What is slab engineering and why do I need it?

Updated: Jul 13, 2022

When you build a new custom home, your expectation is for it to last a long time. Starting with an engineered foundation is one of the first critical steps!

When the big day arrives to pour the foundation of your new home, there's more involved in the design and construction than you may first realize. After you have settled on the design (size/layout) of your new home with an architect or home designer, the next step is for your builder to have the slab designed by a state-licensed "professional engineer." Professional Engineers are a type of Civil Engineer, which is a professional that has special education, experience, and training along with have meeting state-requirements that help to ensure your foundation will stand the test of time.

In addition to concrete, there are several other elements that are part of your slab, including: base material, rebar, vapor barriers and additional design features including shower drops, drops & slopes for porches and garages. Even the type, strength and chemical balance of the concrete for your slab is determined by the engineer. The engineer is responsible for determining how much and what type of these materials will be required to make sure your foundation has the strength to support your home. The engineer will also consider the type of soil you are building on: primarily considering what is known as the Plasticity Index (PI) rating of the soil in your build area.

In addition the the engineering design of your foundation, the engineer will also need to perform a site inspection before your slab is poured with concrete. This on site inspection is performed to make sure the elements of the engineer's designs were followed by the foundation sub contractor. Inspected elements include making sure the correct rebar was used, the correct spacing for beams has been achieved, and the vapor barrier has been properly installed. These are just some of the items the engineer will check during their site inspection.

Once the inspection is complete, the engineer will issue a letter called a 'Pre-Pour Inspection (PPI)' that will include their approval (or disapproval) for the slab to be poured.

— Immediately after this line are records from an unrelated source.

/-- R35: with no other work the first due unit from the poll cursor is polled; the cursor moves behind it and its
last-poll time is taken. With no unit due nothing happens. Which units are due is R35's table. -/
def Obligations.FirstDueUnitIsPolled : Prop :=
  (∀ s : State, Calm s → TrunkIdle s → s.plant.protection = [] → s.plant.injections = [] → s.link.relay = [] →
    (∀ k : UnitIx, pollDue s (s.link.cursor + k) = true →
      (∀ j : UnitIx, j < k → pollDue s (s.link.cursor + j) = false) →
      ∃ t x, exec .trunkArbitration s = .next t ∧ x.origin = .poll ∧ x.attempt = 1 ∧
        AttemptSending s t x
          ⟨BitVec.ofNat 8 ((s.link.cursor + k).val + 1), s.link.tag, 0x02, 0, []⟩ ∧
        t.link.cursor = s.link.cursor + k + 1 ∧ t.link.lastPoll[s.link.cursor + k] = s.seconds ∧
        t.link.marker = s.link.marker ∧ t.plant = s.plant) ∧
    ((∀ u : UnitIx, pollDue s u = false) → exec .trunkArbitration s = .next s)) ∧
  (∀ (s : State) (u : UnitIx),
    let r := s.plant.unit u
    pollDue s u = true ↔
      (r.state = .unadopted ∨
       ((r.state = .online ∨ r.state = .inLocal) ∧ ∀ st, r.status = some st → s.tables.roof.refreshInterval ≤ st.age) ∨
       (r.state = .offline ∧ s.tables.roof.offlinePollInterval ≤ s.seconds - s.link.lastPoll[u])))

/-- R23: a STAGE_CALL that passes the request checks is clamped into the call record and the marker becomes RELAY; it
stays in the relay queue. To an ONLINE unit it goes down as a STAGE_MAP with the map that the sequencer's taking of
the call leaves, which adds no slot (R75: its fan; that the attempt is built before the pass which a join to an empty
queue calls for is the model's choice, log entry 16), and to an UNADOPTED, OFFLINE or LOCAL unit as a STATUS_READ, with
a single attempt when OFFLINE. R22: the first request check a STAGE_CALL fails answers it without a trunk
transaction: its place in the relay queue is free, its error reply is placed, and neither the unit's call nor the
marker changes. -/
def Obligations.StageCallIsTakenOrRefused : Prop :=
  ∀ (s : State) (f : Frame) (rest : List Frame) (u : UnitIx) (cool heat fan eco occ : Byte), Ready s →
    TrunkIdle s → s.plant.protection = [] → s.plant.injections = [] → s.link.relay = f :: rest →
    f.addr.toNat = u.val + 1 → f.kind = 0x01 → f.payload = [cool, heat, fan, eco, occ] →
    let r := s.plant.unit u
    (r.state ≠ .absent → r.isolated = false → (cool = 0 ∨ heat = 0) →
      ∃ t x, exec .trunkArbitration s = .next t ∧ x.origin = .relay ∧ x.unit = some u ∧ x.attempt = 1 ∧
        x.unreported = false ∧ (x.single = true ↔ r.state = .offline) ∧
        t.link.marker = .relay ∧ t.link.relay = s.link.relay ∧ t.link.replies = s.link.replies ∧
        (r.state ≠ .online → x.request = .statusRead u ∧ AttemptSending s t x ⟨f.addr, s.link.tag, 0x02, 0, []⟩) ∧
        (r.state = .online → x.request = .stageMap u ∧ ∃ m : StageMap,
          AttemptSending s t x ⟨f.addr, s.link.tag, 0x04, 0, [mapByte m]⟩ ∧
          m = ((takeCall s.env u f.payload s.roof).plant.unit u).target ∧
          (∀ i : Slot, m.has i = true → r.stages[i].state.isOn = true) ∧
          (m.fan = true ↔ fanForcedOff r = false ∧ (fan ≠ 0 ∨ r.fanForce = true ∨ ∃ i : Slot, m.has i = true))) ∧
        (t.plant.unit u).call =
          ⟨min cool.toNat (boundCount s.tables.units[u] .cool), min heat.toNat (boundCount s.tables.units[u] .heat),
            decide (boundCount s.tables.units[u] .cool < cool.toNat),
            decide (boundCount s.tables.units[u] .heat < heat.toNat),
            decide (fan ≠ 0), decide (eco ≠ 0), decide (occ ≠ 0), 0⟩) ∧
    ((r.state = .absent ∨ r.isolated = true ∨ (cool ≠ 0 ∧ heat ≠ 0)) → rest = [] →
      ∃ t, exec .trunkArbitration s = .next t ∧ t.link.relay = [] ∧ t.link.marker = s.link.marker ∧
        t.plant = s.plant ∧ ((∀ v, pollDue s v = false) → t.link.trunk = .free) ∧
        t.link.replies = s.link.replies ++ [⟨⟨f.addr, f.tag, 0x81, 0x03,
          [if r.state = .absent then 0x03 else if r.isolated then 0x05 else 0x04, 0]⟩, false⟩])

/-- R24, R25, R36: the relayed requests other than a STAGE_CALL to a unit. A STATUS_READ to a unit goes down in every
unit state; a SETPOINT_WRITE to a unit or to broadcast goes down with each setpoint clamped into the ROOF record's
range; a passthrough request and every request to a foreign device go down as received. Each is handed over with the
marker RELAY, reports to no unit record when its unit is ABSENT, and has a single attempt when its unit is
OFFLINE. -/
def Obligations.RelayedRequestsGoDownAsTheirRulesGive : Prop :=
  ∀ (s : State) (f : Frame) (rest : List Frame), Ready s → TrunkIdle s → s.plant.protection = [] →
    s.plant.injections = [] → s.link.relay = f :: rest →
    let a := f.addr.toNat
    let clamped (low high v : Int) : List Byte := leInt16 (if v < low then low else if high < v then high else v)
    let handed (kind flags : Byte) (payload : List Byte) : Prop :=
      ∃ t x, exec .trunkArbitration s = .next t ∧ x.origin = .relay ∧ x.attempt = 1 ∧
        AttemptSending s t x ⟨f.addr, s.link.tag, kind, flags, payload⟩ ∧ t.link.marker = .relay ∧
        t.link.relay = s.link.relay ∧ t.link.replies = s.link.replies ∧ t.plant = s.plant ∧
        (∀ u : UnitIx, a = u.val + 1 → x.unit = some u ∧
          (x.unreported = true ↔ (s.plant.unit u).state = .absent) ∧
          (x.single = true ↔ (s.plant.unit u).state = .offline)) ∧
        (33 ≤ a → x.unit = none ∧ x.single = false)
    (1 ≤ a → a ≤ 32 → f.kind = 0x02 → handed 0x02 0 []) ∧
    (((1 ≤ a ∧ a ≤ 32) ∨ a = 63) → f.kind = 0x03 →
      handed 0x03 0 (clamped s.tables.roof.coolLow s.tables.roof.coolHigh (s16At f.payload 0) ++
        clamped s.tables.roof.heatLow s.tables.roof.heatHigh (s16At f.payload 2))) ∧
    (((33 ≤ a ∧ a ≤ 47) ∨ (((1 ≤ a ∧ a ≤ 32) ∨ a = 63) ∧ 0x20 ≤ f.kind.toNat ∧ f.kind.toNat ≤ 0x3F)) →
      handed f.kind f.flags f.payload)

Approval letters should include the engineer's seal as well.

Typically, if your homes slab has been both designed and inspected by a Professional Engineer, then your home will be covered by a 50 years warranty by the engineer. Therefore getting your home's foundation engineered and inspected is a critical component of the construction for your new home.

The two most common types of slab design in the Texas Hill Country are: 1) Monolithic Convention Slab or 2) Post Tension. Builders tend to have their personal preference as to which slab type they prefer, but my preference is for the conventional slab design.

Given the highly technical nature of the slab design, its important for you to have a basic understanding of this process, but your builder will work to make sure these important steps are followed through from start to finish.